WHAT TO WORK ON
From the records below, copy out exactly the lines from the one containing "firmware slots (R357, R440" to the one containing "def benchDefaults (s", both included. Add nothing else.

[DATA SECTION Boundary: Start]

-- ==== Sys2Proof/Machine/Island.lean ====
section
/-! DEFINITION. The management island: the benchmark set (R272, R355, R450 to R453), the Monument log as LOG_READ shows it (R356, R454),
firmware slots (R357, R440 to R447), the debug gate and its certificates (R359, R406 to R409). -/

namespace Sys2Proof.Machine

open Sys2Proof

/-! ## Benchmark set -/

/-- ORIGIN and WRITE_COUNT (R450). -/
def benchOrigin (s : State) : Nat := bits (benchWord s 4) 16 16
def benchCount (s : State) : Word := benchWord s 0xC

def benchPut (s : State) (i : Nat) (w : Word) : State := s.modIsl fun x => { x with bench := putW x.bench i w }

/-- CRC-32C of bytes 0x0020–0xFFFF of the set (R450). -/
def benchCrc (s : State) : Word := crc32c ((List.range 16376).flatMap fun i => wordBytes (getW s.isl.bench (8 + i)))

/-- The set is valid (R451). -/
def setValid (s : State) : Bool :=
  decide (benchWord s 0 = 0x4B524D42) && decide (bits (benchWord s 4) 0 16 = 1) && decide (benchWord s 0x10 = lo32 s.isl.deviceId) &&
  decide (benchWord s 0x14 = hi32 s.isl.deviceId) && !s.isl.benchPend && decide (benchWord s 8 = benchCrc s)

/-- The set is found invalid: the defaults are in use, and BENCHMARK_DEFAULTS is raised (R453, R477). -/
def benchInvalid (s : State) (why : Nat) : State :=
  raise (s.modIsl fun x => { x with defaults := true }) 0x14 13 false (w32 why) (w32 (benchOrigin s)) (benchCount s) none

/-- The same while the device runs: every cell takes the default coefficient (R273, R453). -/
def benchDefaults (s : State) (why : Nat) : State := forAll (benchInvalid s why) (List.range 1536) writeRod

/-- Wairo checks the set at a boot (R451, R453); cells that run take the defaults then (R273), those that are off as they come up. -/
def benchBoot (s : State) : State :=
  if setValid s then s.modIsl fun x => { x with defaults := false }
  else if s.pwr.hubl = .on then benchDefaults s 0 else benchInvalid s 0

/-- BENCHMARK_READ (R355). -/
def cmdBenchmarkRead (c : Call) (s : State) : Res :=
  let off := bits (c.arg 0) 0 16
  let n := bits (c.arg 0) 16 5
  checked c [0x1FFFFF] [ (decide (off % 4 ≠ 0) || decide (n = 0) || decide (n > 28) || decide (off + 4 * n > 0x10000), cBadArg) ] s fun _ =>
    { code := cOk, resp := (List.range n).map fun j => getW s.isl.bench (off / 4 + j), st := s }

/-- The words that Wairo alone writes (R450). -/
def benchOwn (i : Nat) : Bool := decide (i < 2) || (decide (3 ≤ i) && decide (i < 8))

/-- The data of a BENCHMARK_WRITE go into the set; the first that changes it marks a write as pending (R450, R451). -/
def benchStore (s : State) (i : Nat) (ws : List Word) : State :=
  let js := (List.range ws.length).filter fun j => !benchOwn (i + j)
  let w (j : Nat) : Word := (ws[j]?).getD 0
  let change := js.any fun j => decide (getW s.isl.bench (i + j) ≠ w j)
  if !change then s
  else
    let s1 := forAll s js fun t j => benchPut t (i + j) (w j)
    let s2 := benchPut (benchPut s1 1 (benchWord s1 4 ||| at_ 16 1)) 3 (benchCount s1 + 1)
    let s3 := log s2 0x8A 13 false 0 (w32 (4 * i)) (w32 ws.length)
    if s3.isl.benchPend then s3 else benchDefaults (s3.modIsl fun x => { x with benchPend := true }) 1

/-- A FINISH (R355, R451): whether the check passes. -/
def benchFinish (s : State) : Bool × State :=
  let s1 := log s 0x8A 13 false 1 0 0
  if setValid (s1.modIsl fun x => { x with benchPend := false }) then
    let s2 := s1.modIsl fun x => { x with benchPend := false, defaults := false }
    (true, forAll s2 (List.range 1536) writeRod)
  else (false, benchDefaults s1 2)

[DATA SECTION Boundary: End]

EXERCISE OUTPUT
firmware slots (R357, R440 to R447), the debug gate and its certificates (R359, R406 to R409). -/

namespace Sys2Proof.Machine

open Sys2Proof

/-! ## Benchmark set -/

/-- ORIGIN and WRITE_COUNT (R450). -/
def benchOrigin (s : State) : Nat := bits (benchWord s 4) 16 16
def benchCount (s : State) : Word := benchWord s 0xC

def benchPut (s : State) (i : Nat) (w : Word) : State := s.modIsl fun x => { x with bench := putW x.bench i w }

/-- CRC-32C of bytes 0x0020–0xFFFF of the set (R450). -/
def benchCrc (s : State) : Word := crc32c ((List.range 16376).flatMap fun i => wordBytes (getW s.isl.bench (8 + i)))

/-- The set is valid (R451). -/
def setValid (s : State) : Bool :=
  decide (benchWord s 0 = 0x4B524D42) && decide (bits (benchWord s 4) 0 16 = 1) && decide (benchWord s 0x10 = lo32 s.isl.deviceId) &&
  decide (benchWord s 0x14 = hi32 s.isl.deviceId) && !s.isl.benchPend && decide (benchWord s 8 = benchCrc s)

/-- The set is found invalid: the defaults are in use, and BENCHMARK_DEFAULTS is raised (R453, R477). -/
def benchInvalid (s : State) (why : Nat) : State :=
  raise (s.modIsl fun x => { x with defaults := true }) 0x14 13 false (w32 why) (w32 (benchOrigin s)) (benchCount s) none

/-- The same while the device runs: every cell takes the default coefficient (R273, R453). -/
def benchDefaults (s : State) (why : Nat) : State := forAll (benchInvalid s why) (List.range 1536) writeRod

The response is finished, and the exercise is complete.